Work out how many lines of the data contain "Machine" and reply with that number alone.

__INFORMATION PROVIDED__:
>>>

-- ==== Sys2Proof/Machine/Dispatch.lean ====
section
/-! DEFINITION. The effect of every command of spec/opcode_table.json: one arm per command. -/

namespace Sys2Proof.Machine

<<<

__RESULT__: 2